According to Wikipedia, there’s a car park now on the spot where the emergency exit used to stand.

Well, there’s always Michael Burn.
Michael Burn met Hitler in 1935, and Hitler invited him to witness the rallies at Nuremburg in Septemeber as his guest. Hitler even autographed his copy of Mein Kampf.

After a visit to Dachau he lost his entusiasm for the Nazi, joind the British Army, became a Commando, and was captured during the raid on St Nazaire.
He was interrogated by Hitler’s personal translator, whom he had met in Nuremburg, and ultimately taken to Colditz for the rest of the war.
So, there was a British Commando who had met Hitler and shook his hand.
But I doubt any soldier ever got close to Hitler during the fighting.

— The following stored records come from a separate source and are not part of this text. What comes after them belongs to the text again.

/-- R46: an admitted write starts the action: the status becomes Busy, the response carries OK, the action runs. -/
def State.startAction (key : Nat) (f : Frame) (a : Asker) (v : List Byte) (x : Action) (s : State) : State :=
  State.conclude key (x.act a v (((s.setCmd key cmdBusy 0).touch a key).answer f codeOk))

/-- Rows 15 and 16 of R608 and the function-specific refusals, then the start. -/
def State.beginAction (key : Nat) (f : Frame) (a : Asker) (v : List Byte) (x : Action) (s : State) : State :=
  if s.busy key then s.answer f busyCode
  else if s.alreadyWritten key then (s.bump (okey 0x1100 3)).answer f objectContended
  else
    let g := x.guard a v s
    if g != 0 then s.answer f g
    else s.startAction key f a v x

/-- R49 and row 5 of R608: in Locked, the mode-request object 0x1200:03 is in reach with target Forensic (9) only. -/
def State.outOfTarget (s : State) (key : Nat) (p : List Byte) : Bool :=
  s.modes.mode == .locked && key == okey 0x1200 3 && p != [9]

/-- A write of a CMD object whose asker and payload are known. -/
def State.writeCmd (key : Nat) (f : Frame) (a : Asker) (p : List Byte) (x : Action) (s : State) : State :=
  if s.outOfTarget key p then s.answer f modeRefused
  else match s.writeAdmitted a key with
  | .error c => s.answer f c
  | .ok d =>
    match s.assemble a d f p x.arg with
    | .refused c n => ((s.countEnvelope n).dropSegment a key).answer f c
    | .segment b => (s.keepSegment a key b).answer f codeOk
    | .whole v n => ((s.countEnvelope n).endSegment key).beginAction key f a v x

/-- A command row that is a write of the CMD object `key`: the frame is received, checked and, when all checks pass,
starts the action. A frame that is no WRITE of that object is none of this command, and nothing happens. -/
def State.runCmd (key : Nat) (f : Frame) (x : Action) (s : State) : State :=
  if f.key != key || f.kind != kindWrite then s
  else match s.receive f with
  | (s, .ended) => s
  | (s, .request a p) => s.writeCmd key f a p x

end Sys2Proof.Machine
end

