/-- Octet pointer of word i of a queue descriptor. -/
def FlashCtl.descPtr (c : FlashCtl) (index i : Nat) : Nat :=
  (octMove c.fqBase.toNat (((index % (max 1 c.fqSize.toNat)) * 24 + 6 * i : Nat) : Int)).toNat

/-- A word of commons at an octet pointer of index 0 (R24, R4); commons begins at word 0x100000. -/
def State.commonsWord (s : State) (p : Nat) : Word := octetsWord (memOctets s.commons p 6)

/-- Writes a word of commons. -/
def State.setCommonsWord (p : Nat) (w : Word) (s : State) : State := s.onCommons (fun m => memStore m p (wordOctets w))

/-- Word i of the queue descriptor of an index (R498). -/
def State.descWord (s : State) (index i : Nat) : Word := s.commonsWord (s.flash.descPtr index i)

/-- A field of a word: bits [hi:lo]. -/
def bitsOf (w : Word) (hi lo : Nat) : Nat := w.toNat / 2 ^ lo % 2 ^ (hi - lo + 1)

/-- Words of commons from an octet pointer of index 0. -/
def State.commonsWords (s : State) (p n : Nat) : List Word := (List.range n).map (fun i => s.commonsWord (p + 8 * i))

/-- R498: status and completion code are written into the descriptor. -/
def State.descStatus (index status code : Nat) (s : State) : State :=
  let w0 := s.descWord index 0
  let w3 := s.descWord index 3
  let s := s.setCommonsWord (s.flash.descPtr index 0)
    (BitVec.ofNat 48 (bitsOf w0 47 40 * 2 ^ 40 + status * 2 ^ 32 + bitsOf w0 31 0))
  s.setCommonsWord (s.flash.descPtr index 3) (BitVec.ofNat 48 (code * 2 ^ 24 + bitsOf w3 23 0))

/-- FQ_HEAD passes every finished descriptor, oldest first (R495). -/
def FlashCtl.advanceHead (c : FlashCtl) : FlashCtl :=
  let size := max 1 c.fqSize.toNat
  { c with fqHead := ((List.range size).find? (fun i =>
      let h := (c.fqHead + i) % size
      h == c.fqTail % size || c.fqOpen.contains h)).elim c.fqHead (fun i => (c.fqHead + i) % size) }

/-- The end of an operation: its requester is told (R495, R498). -/
def State.reportFlash (r : FlashFor) (status code : Nat) (s : State) : State :=
  match r with
  | .direct =>
    (s.onFlash (fun c => { c with fcState := status, fcCode := code })).interruptAll flashInterrupt
  | .queue i =>
    let irq := bitsOf (s.descWord i 0) 27 27 = 1 && s.flash.fqCtrl.getLsbD 1
    let s := (s.descStatus i status code).onFlash (fun c =>
      { c with fqOpen := c.fqOpen.filter (· != i) }.advanceHead)
    if irq then s.interruptAll flashInterrupt else s
  | .internal => s

/-- Status codes of FC_STAT [47:40]. -/
def flashBusy : Nat := 1
def flashDone : Nat := 2
def flashFailed : Nat := 3
def flashStopped : Nat := 4

/-- The operation is a program, which an erase may have to make way for. -/
def FlashOp.isErase (o : FlashOp) : Bool := o.cmd == .sectorErase

/-- Checks at the start of an operation: 0 or the code with which it ends (R494, R497, R502, R507). -/
def State.startCode (s : State) (o : FlashOp) : Nat :=
  if o.rangeCode != 0 then o.rangeCode
  else match o.cmd with
  | .wordProgram | .rowProgram =>
    let rest := o.words.drop o.progress
    if s.eraseOpen o.bank (o.addr + o.progress) || s.eraseOpen o.bank (o.addr + o.words.length - 1) then sectorEraseOpen
    else if s.mayProgramAll o.bank (o.addr + o.progress) (if o.progress = 0 then rest else rest.take 64) then 0
    else programTwice
  | .retireWord => if s.eraseOpen o.bank o.addr then sectorEraseOpen else 0
  | .counterSet => if o.data.toNat < s.counter (o.addr % 8) then counterBackward else 0
  | _ => 0

/-- R510 step 1: the words of a sector as they stand go to a spare. -/
def State.copyToSpare (b sector spare : Nat) (s : State) : State :=
  let l := s.locate b (sector * 2048)
  let base := (2016 + spare) * 2048
  let copy := ((s.bank l.1).cells.filter (fun c => l.2 ≤ c.1 && c.1 < l.2 + 2048)).map (fun c => (base + c.1 % 2048, c.2))
  let s := s.onBank 1 (fun k => { k with cells := k.cells.filter (fun c => !(base ≤ c.1 && c.1 < base + 2048)) })
  s.forAll copy (fun e => State.onBank 1 (fun k => { k with cells := kset k.cells e.1 e.2 }))

/-- R510: the erase of a held sector is about to begin: its copy takes what has been programmed since. -/
def State.renewCopy (b sector : Nat) (s : State) : State :=
  match kget (s.bank b).held sector with
  | none => s
  | some spare => if (s.bank b).eraseOpen.contains sector then s else s.copyToSpare b sector spare

/-- Starts an operation on its idle bank; an erase programs its open entry (R501). -/
def State.startFlash (o : FlashOp) (s : State) : State :=
  let s := if o.isErase then (s.renewCopy o.bank (o.addr / 2048)).openErase o.bank (o.addr / 2048) else s
  s.onBank o.bank (fun k => { k with running := some o, ranMinimum := if o.isErase then false else k.ranMinimum })

/-- R499: of two waiting operations the lower class goes first, then the earlier arrival. -/
def FlashOp.before (a b : FlashOp) : Bool := a.cls < b.cls || (a.cls == b.cls && a.order < b.order)

/-- R499, R503, R513: the waiting operation that the idle bank takes: held classes wait during a power fail, an erase
waits while one is suspended. -/
def State.nextFlash (s : State) (b : Nat) : Option FlashOp :=
  let k := s.bank b
  (k.waiting.filter (fun o => (!s.flash.powerFail || o.cls == 0) && (!o.isErase || k.suspended.isNone))).foldl
    (fun best o => match best with
      | none => some o
      | some x => if o.before x then some o else some x) none

/-- R503: the suspended erase resumes when no program of a lower class waits. -/
def State.mayResume (s : State) (b : Nat) : Bool :=
  !s.flash.powerFail &&
  match (s.bank b).suspended with
  | some e => (s.bank b).waiting.all (fun o => o.isErase || !(o.cls < e.cls))
  | none => false

/-- Gives an idle bank its next work; an operation that its start checks end is reported and the next one is taken. -/
def State.pumpBank (b : Nat) : Nat → State → State
  | 0, s => s
  | fuel + 1, s =>
    if (s.bank b).running.isSome then s
    else if s.mayResume b then
      s.onBank b (fun k => { k with running := k.suspended, suspended := none, ranMinimum := false })
    else match s.nextFlash b with
    | none => s
    | some o =>
      let s := s.onBank b (fun k => { k with waiting := k.waiting.filter (· != o) })
      let c := s.startCode o
      if c = 0 then s.startFlash o
      else State.pumpBank b fuel (s.reportFlash o.requester flashFailed c)
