/-- R409: numbers issued and never committed are counted; numbering resumes above both maxima and the floor counter.
`kept`: the tamper watch kept what it had issued (a reset without loss of power). -/
def State.resumeNumbers (kept : Bool) (s : State) : State :=
  let head := s.tamper.head
  let known := if kept then s.tamper.issued else s.vigil.lastIssued.getD 0
  let base := max (max known head) (s.counter 3)
  let lost := known - head
  let s := s.onTamper (fun t =>
    { t with buffer := [], oldest := none, flushDue := false, flushFailures := 0, discards := 0,
             issued := base, segment := if head = 0 then none else some (head / 65536) })
  let s := s.counterSetTo 3 base |>.1
  if lost = 0 then s
  else (s.bumpBy (okey 0x6200 9) 48 lost).issueRecord (s.housekeeping 0x03 (BitVec.ofNat 48 (head + 1)))

/-- R398: an event record of a vigil record: its source, response and time, flag bit 0, its word 0 as detail. The mode is
Vigil's, in which it arose (DEDUCED, notes/assumptions/34.md). -/
def moved (i : Nat) (r : VigilRecord) : Unnumbered :=
  { source := bitsOf r.word0 47 40, response := bitsOf r.word0 39 36, flags := 3, mode := .vigil, time := r.time,
    detail := r.word0, vigil := some i }

/-- R398, R399: moves the vigil records; with none to move the flags of R399 clear at once. -/
def State.moveVigilRecords (s : State) : State :=
  let l := s.vigil.records
  if l.isEmpty then ((s.setFlag flagErase false).setFlag flagOverflow false).setFlag flagCellAbsent false
  else
    let s := s.forAll (l.zipIdx) (fun e s => s.issueRecord (moved e.2 e.1))
    s.onTamper (fun t => { t with flushDue := true })

/-- The event log's part of runtime start: chain check, lost numbers, vigil records, in this order (R398). -/
def State.startLog (kept : Bool) (s : State) : State :=
  if s.logs then
    match s.keys.eventKey with
    | none => s
    | some key =>
      let s := if kept then s.resumeNumbers true else s.resumeNumbers false
      (s.checkChain key).moveVigilRecords
  else s

/-! ## Window, acknowledgement, verification (R412, R414) -/

/-- Committed records with consecutive numbers from a number on, at most n. -/
def consecutive : List (Nat × Nat × Option Nat) → Nat → Nat → List (Nat × Nat × Option Nat)
  | [], _, _ => []
  | e :: rest, n, k => if k = 0 then [] else if e.1 = n then e :: consecutive rest (n + 1) (k - 1) else []

/-- R412: a read of 0x6200:04: F, then up to 42 records with consecutive numbers from F. -/
def State.eventWindow (s : State) (cursor : Nat) : List Byte :=
  let f := max cursor s.tamper.tail
  let l := consecutive (s.tamper.index.dropWhile (fun e => e.1 != f)) f 42
  beOctets 6 f ++ ((l.map (fun e => s.slotWords e.2.1)).takeWhile Option.isSome).flatMap (fun w => wordsBe (w.getD []))

/-- ACK_RANGE of the boot ledger (R412). -/
def ackRange : Nat := 0x060004

/-- R412: acknowledges export up to a full number. Its flash counter follows (R505). -/
def State.ackEvents (n : Nat) (s : State) : State :=
  let v := max (s.num (okey 0x6200 7)) n
  ((s.putNum (okey 0x6200 7) v).counterSetTo 2 v).1

/-- R412: 0x6200:06. -/
def ackEventsAction : Action :=
  { arg := argOf 6 (fun _ => true), guard := noGuard,
    act := fun _ v s => if beNat v > s.tamper.head then (s, .failed ackRange) else (s.ackEvents (beNat v), .done) }

/-- R408: 0x6200:05 triggers a flush; with an empty buffer it ends at once. -/
def flushAction : Action :=
  { arg := anyArg, guard := noGuard,
    act := fun _ _ s =>
      if s.tamper.buffer.isEmpty then (s, .done)
      else (s.onTamper (fun t => { t with flushDue := true }), .busy) }

/-- R414: 0x6200:0B verifies the chain from a full number to the head. -/
def verifyAction : Action :=
  { arg := argOf 6 (fun _ => true), guard := noGuard,
    act := fun _ v s =>
      match s.keys.eventKey with
      | none => (s.putNum (okey 0x6200 0x0C) (beNat v), .failed chainBroken)
      | some key =>
        match s.tamper.index.find? (fun e => beNat v ≤ e.1 && !s.chainHolds key e) with
        | none => (s, .done)
        | some e => (s.putNum (okey 0x6200 0x0C) e.1, .failed chainBroken) }

/-! ## Commands -/

/-- EVENT_LOG_FLUSH (R408, R410): a flush that a trigger of R408 demands. -/
def execEventLogFlush (failedRow : Option Nat) (s : State) : Host.Outcome State Fault Refusal :=
  .next (s.whenLive (fun s => if s.tamper.flushDue then s.flushLog failedRow else s))

/-- FLUSH (R408): a write of 0x6200:05. -/
def execFlush (f : Frame) (s : State) : Host.Outcome State Fault Refusal :=
  .next (s.runCmd (okey 0x6200 5) f flushAction)

/-- FLUSH_AGE_EXPIRY (R408): 1 s since the oldest unflushed record arose. -/
def execFlushAgeExpiry (s : State) : Host.Outcome State Fault Refusal :=
  .next (s.whenLive (fun s =>
    match s.tamper.oldest with
    | some t => if t + second ≤ s.now then s.onTamper (fun x => { x with flushDue := true }) else s
    | none => s))

/-- EVENT_ACKNOWLEDGE_EXPORT (R412). -/
def execEventAcknowledgeExport (f : Frame) (s : State) : Host.Outcome State Fault Refusal :=
  .next (s.runCmd (okey 0x6200 6) f ackEventsAction)

/-- VERIFY_CHAIN (R414). -/
def execVerifyChain (f : Frame) (s : State) : Host.Outcome State Fault Refusal :=
  .next (s.runCmd (okey 0x6200 0x0B) f verifyAction)

end Sys2Proof.Machine
end

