-- ==== Sys2Proof/Machine/Lanes.lean ====
section
/-! DEFINITION. Faults and self-tests of lanes and public-key units, and the streams by which a channel hashes its regions
(spec/09 R305, R306, R311 to R313; spec/10 R340, R341; spec/04 R130, R132). -/

namespace Sys2Proof.Machine

/-! ## Regions under pre-scan (R130, R132) -/

/-- The state of a region. -/
def State.region (s : State) (n : Fin 12) (r : Nat) : Region := (kget s.chans[n].regions r).getD Region.initial

/-- Updates a region's state. -/
def State.onRegion (n : Fin 12) (r : Nat) (f : Region → Region) (s : State) : State :=
  s.onChan n (fun c => { c with regions := kupd c.regions r Region.initial f })

/-- R130: the region that the channel pre-scans: the first valid one not hashed, once every earlier region of policy Recover
has its verdict (DEDUCED, notes/assumptions/44.md). -/
def State.scanning (s : State) (n : Fin 12) : Option (Nat × RegionDef) :=
  match (s.validRegions n).find? (fun e => !(s.region n e.1).hashed ||
      (e.2.policy == 2 && !(s.region n e.1).complete)) with
  | some e => if (s.region n e.1).hashed then none else some e
  | none => none

/-- R131: the region touches a chip select whose flash failed. -/
def State.onFaulty (s : State) (n : Fin 12) (d : RegionDef) : Bool :=
  (s.chans[n].flash[0].fault && d.start < 65536) || (s.chans[n].flash[1].fault && d.start + d.pages > 65536)

/-- R132, R175: a region's pre-scan has failed. -/
def State.unreadableRegion (n : Fin 12) (r : Nat) (d : RegionDef) (s : State) : State :=
  let s := s.onRegion n r (fun x => { x with hashed := true, unreadable := true, scanned := [], pinned := [] })
  match kget s.cons.bases (n.val * 64 + r) with
  | some b => s.excludeUnarmed n b d.pages
  | none => s

/-- R132: a region restarts from its first page. -/
def State.restartRegion (n : Fin 12) (r : Nat) (d : RegionDef) (s : State) : State :=
  let s := s.onRegion n r (fun x => { x with scanned := [], pinned := [], retries := 0 })
  match kget s.cons.bases (n.val * 64 + r) with
  | some b => s.clearRefs b d.pages
  | none => s

/-! ## Streams (R277, R306) -/

/-- The lane that hashes a channel's stream, 0xFF none. -/
def State.hashingOf (s : State) (n : Fin 12) : Nat := s.eng.hashing[n]

/-- Sets it. -/
def State.setHashing (n : Fin 12) (code : Nat) (s : State) : State :=
  s.onEng (fun e => { e with hashing := e.hashing.set n code })

/-- R306: the unfinished job of a channel's bound stream. -/
def State.streamJob (s : State) (n : Fin 12) : Option Nat :=
  (s.slotsWhere (fun j => j.requester == 4 + n.val && !j.st.isFinal)).head?

/-- R306: a bound stream's job: a SHA-2 job at urgency 15 from requester 4 + n. -/
def streamJobOf (n : Fin 12) (alg : Nat) : Job :=
  { jobOfWords (Vector.replicate 6 0) (4 + n.val) .monitor with
      op := BitVec.ofNat 8 ([2, 1, 3].getD alg 2), urgency := 15, st := .ready }

/-- R305, R306: a stream for the channel's next demand: on its bound lane, or a bound stream's job. False when neither
spare lane is in service, with the event. -/
def State.openStream (n : Fin 12) (alg : Nat) (s : State) : State × Bool :=
  if s.inService n.val then (s.setHashing n n.val, true)
  else if s.inService 12 || s.inService 13 then
    (((s.allocate (streamJobOf n alg)).1.setHashing n 0xFF).bump (okey 0x4100 6), true)
  else (((s.setHashing n 0xFF).bump (okey 0x4100 6)).event 0x51 0, false)

/-- R306: the stream's region has ended: its job is Done and freed. -/
def State.closeStream (n : Fin 12) (s : State) : State :=
  match s.streamJob n with
  | some slot => (s.endJob slot .done 0 0).setHashing n 0xFF
  | none => s

/-- The channel's stream runs: its lane is tested, idle of general jobs and not under test. -/
def State.streamReady (s : State) (n : Fin 12) : Bool :=
  let code := s.hashingOf n
  s.inService code && code != 0xFF && !(s.health code).testing && !(s.health code).untested &&
    (match s.runningOn code with
     | some slot => s.streamJob n == some slot
     | none => code == n.val)

/-- R130, R131, R306: moves on to the next region that can be read: opens its stream; regions of a failed flash, and
regions for which no lane is left, are unreadable. -/
def State.advanceScan (n : Fin 12) : Nat → State → State
  | 0, s => s
  | fuel + 1, s =>
    match s.scanning n with
    | none => s
    | some (r, d) =>
      if s.onFaulty n d then State.advanceScan n fuel (s.unreadableRegion n r d)
      else
        match s.openStream n d.digest with
        | (s, true) => s
        | (s, false) => State.advanceScan n fuel (s.unreadableRegion n r d)

/-- R306: the channel's stream is lost with its lane: the region restarts and finds another lane. -/
def State.takeOver (n : Fin 12) (s : State) : State :=
  match s.scanning n with
  | some (r, d) =>
    if s.modes.mode = .gate ∧ 2 ≤ s.chans[n].phase then
      let s := s.restartRegion n r d
      if (s.streamJob n).isSome then s.setHashing n 0xFF
      else if s.inService 12 || s.inService 13 then
        ((s.allocate (streamJobOf n d.digest)).1.setHashing n 0xFF).bump (okey 0x4100 6)
      else s.advanceScan n 65
    else s
  | none => s

/-- The channels whose stream a lane carries. -/
def State.streamsOn (s : State) (code : Nat) : List (Fin 12) :=
  channels.filter (fun n => s.hashingOf n == code && s.modes.mode == .gate && (s.scanning n).isSome)

/-! ## Faults and self-tests (R311 to R313, R340, R341) -/

/-- R312, R341: the run of self-tests loses an instance, and ends when none is left. -/
def State.settleRun (key : Nat) (run : Option (List Nat × Bool)) (code : Nat) (failed : Bool) (s : State) :
    State × Option (List Nat × Bool) :=
  match run with
  | none => (s, none)
  | some (l, f) =>
    let l' := l.filter (· != code)
    let f' := f || (failed && l.contains code)
    if l'.isEmpty then (if f' then s.failCmd key selfTestFailed else s.doneCmd key, none) else (s, some (l', f'))

/-- R312: the lanes' run. -/
def State.laneRan (code : Nat) (failed : Bool) (s : State) : State :=
  let r := s.settleRun (okey 0x4100 4) s.eng.laneRun code failed
  r.1.onEng (fun e => { e with laneRun := r.2 })

/-- R341: the units' run. -/
def State.unitRan (code : Nat) (failed : Bool) (s : State) : State :=
  let r := s.settleRun (okey 0x4200 4) s.eng.unitRun code failed
  r.1.onEng (fun e => { e with unitRun := r.2 })

/-- R280, R311, R340: an instance reports a fault: its job is re-placed and it is tested. -/
def State.instanceFault (code : Nat) (s : State) : State :=
  let s := s.onHealth code (fun h =>
    { h with testing := true, faultTimes := s.now :: h.faultTimes.filter (fun t => s.now < t + 3600 * second) })
  match s.runningOn code with
  | some slot => s.replaceJob slot
  | none => s

/-- R313: three faults within an hour of vigil time. -/
def State.worn (s : State) (code : Nat) : Bool := 3 ≤ (s.health code).faultTimes.length

/-- R313: an instance leaves service until the next device reset, and an event is logged. -/
def State.retireInstance (code cls source : Nat) (s : State) : State := (s.leaveService code cls).event source 0

/-- LANE_FAULT (R311). -/
def State.laneFault (i : Nat) (s : State) : State :=
  let code := laneCode i
  if !s.inService code then s
  else
    let streams := s.streamsOn code
    let s := (s.bumpWord (okey 0x4100 1) 18 i).instanceFault code
    let s := if s.worn code then (s.retireInstance code (laneClass i) 0x51).laneRan code false else s
    s.forAll streams State.takeOver

/-- LANE_FAULT (R311). -/
def execLaneFault (lane : Fin 18) (s : State) : Host.Outcome State Fault Refusal :=
  .next (s.whenLive (State.laneFault lane.val))

/-- R312, R341: a self-test of an instance is due. -/
def State.testDue (s : State) (code : Nat) (run : Option (List Nat × Bool)) (period : Nat) : Bool :=
  let h := s.health code
  s.inService code && (s.runningOn code).isNone &&
    (h.untested || h.testing || (match run with | some (l, _) => l.contains code | none => false) ||
      h.testedAt + period * second ≤ s.now)

/-- LANE_SELF_TEST (R312, R313): for a bound lane never during a region of its channel's pre-scan, but at the reset and
after a fault. -/
def State.laneTested (i : Nat) (pass : Bool) (s : State) : State :=
  let code := laneCode i
  let h := s.health code
  let scanning := !(s.streamsOn code).isEmpty && !h.untested && !h.testing
  if !s.testDue code s.eng.laneRun (s.objNum (okey 0x4100 3)) || scanning then s
  else if pass then
    (s.onHealth code (fun h => { h with testing := false, untested := false, testedAt := s.now })).laneRan code false
  else
    let streams := s.streamsOn code
    let s := ((s.bumpWord (okey 0x4100 2) 18 i).retireInstance code (laneClass i) 0x51).laneRan code true
    s.forAll streams State.takeOver

/-- LANE_SELF_TEST (R312). -/
def execLaneSelfTest (lane : Fin 18) (pass : Bool) (s : State) : Host.Outcome State Fault Refusal :=
  .next (s.whenLive (State.laneTested lane.val pass))

/-- UNIT_FAULT (R340). -/
def State.unitFault (i : Nat) (s : State) : State :=
  let code := unitCode i
  if !s.inService code then s
  else
    let s := (s.bumpWord (okey 0x4200 5) 3 i).instanceFault code
    if s.worn code then (s.retireInstance code (unitClass i) 0x52).unitRan code false else s

/-- UNIT_FAULT (R340). -/
def execUnitFault (unit : Fin 3) (s : State) : Host.Outcome State Fault Refusal :=
  .next (s.whenLive (State.unitFault unit.val))

/-- UNIT_SELF_TEST (R341). -/
def State.unitTested (i : Nat) (pass : Bool) (s : State) : State :=
  let code := unitCode i
  if !s.testDue code s.eng.unitRun (s.objNum (okey 0x4200 3)) then s
  else if pass then
    (s.onHealth code (fun h => { h with testing := false, untested := false, testedAt := s.now })).unitRan code false
  else (s.retireInstance code (unitClass i) 0x52).unitRan code true

/-- UNIT_SELF_TEST (R341). -/
def execUnitSelfTest (unit : Fin 3) (pass : Bool) (s : State) : Host.Outcome State Fault Refusal :=
  .next (s.whenLive (State.unitTested unit.val pass))

/-- Serve, Maintain and Ceremony only. -/
def servingOnly (_ : Asker) (_ : List Byte) (s : State) : Nat := if s.modes.mode.serving then 0 else modeRefused

/-- RUN_LANE_SELF_TEST (R312, R315): every lane in service runs its test in turn. -/
def runLanesAction : Action where
  arg := anyArg
  guard := servingOnly
  act := fun _ _ s =>
    let l := ((List.range 18).map laneCode).filter s.inService
    if l.isEmpty then (s, .done) else (s.onEng (fun e => { e with laneRun := some (l, false) }), .busy)

/-- RUN_LANE_SELF_TEST (R312). -/
def execRunLaneSelfTest (f : Frame) (s : State) : Host.Outcome State Fault Refusal :=
  .next (s.runCmd (okey 0x4100 4) f runLanesAction)

/-- RUN_UNIT_SELF_TEST (R341, R345). -/
def runUnitsAction : Action where
  arg := anyArg
  guard := servingOnly
  act := fun _ _ s =>
    let l := ((List.range 3).map unitCode).filter s.inService
    if l.isEmpty then (s, .done) else (s.onEng (fun e => { e with unitRun := some (l, false) }), .busy)

/-- RUN_UNIT_SELF_TEST (R341). -/
def execRunUnitSelfTest (f : Frame) (s : State) : Host.Outcome State Fault Refusal :=
  .next (s.runCmd (okey 0x4200 4) f runUnitsAction)

/-- R315, R345: an abort of a run of self-tests. -/
def State.abortLaneRun (s : State) : State :=
  (s.onEng (fun e => { e with laneRun := none })).abortCmd (okey 0x4100 4) actionAborted

/-- R345: an abort of the units' run. -/
def State.abortUnitRun (s : State) : State :=
  (s.onEng (fun e => { e with unitRun := none })).abortCmd (okey 0x4200 4) actionAborted

end Sys2Proof.Machine
end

Another avenue for Hitler to meet a foreign unformed service member is if they were acting as a military attache attending some formal reception.

Recap: Michael Burn (UK) and Louis Zamperini (USA), so far, had both met Hitler a few years before the war and before they were soldiers and POWs.

So, at one time during WW2, two soldiers, while in POW camps, could have said to their fellow POWs, “I met Hitler.”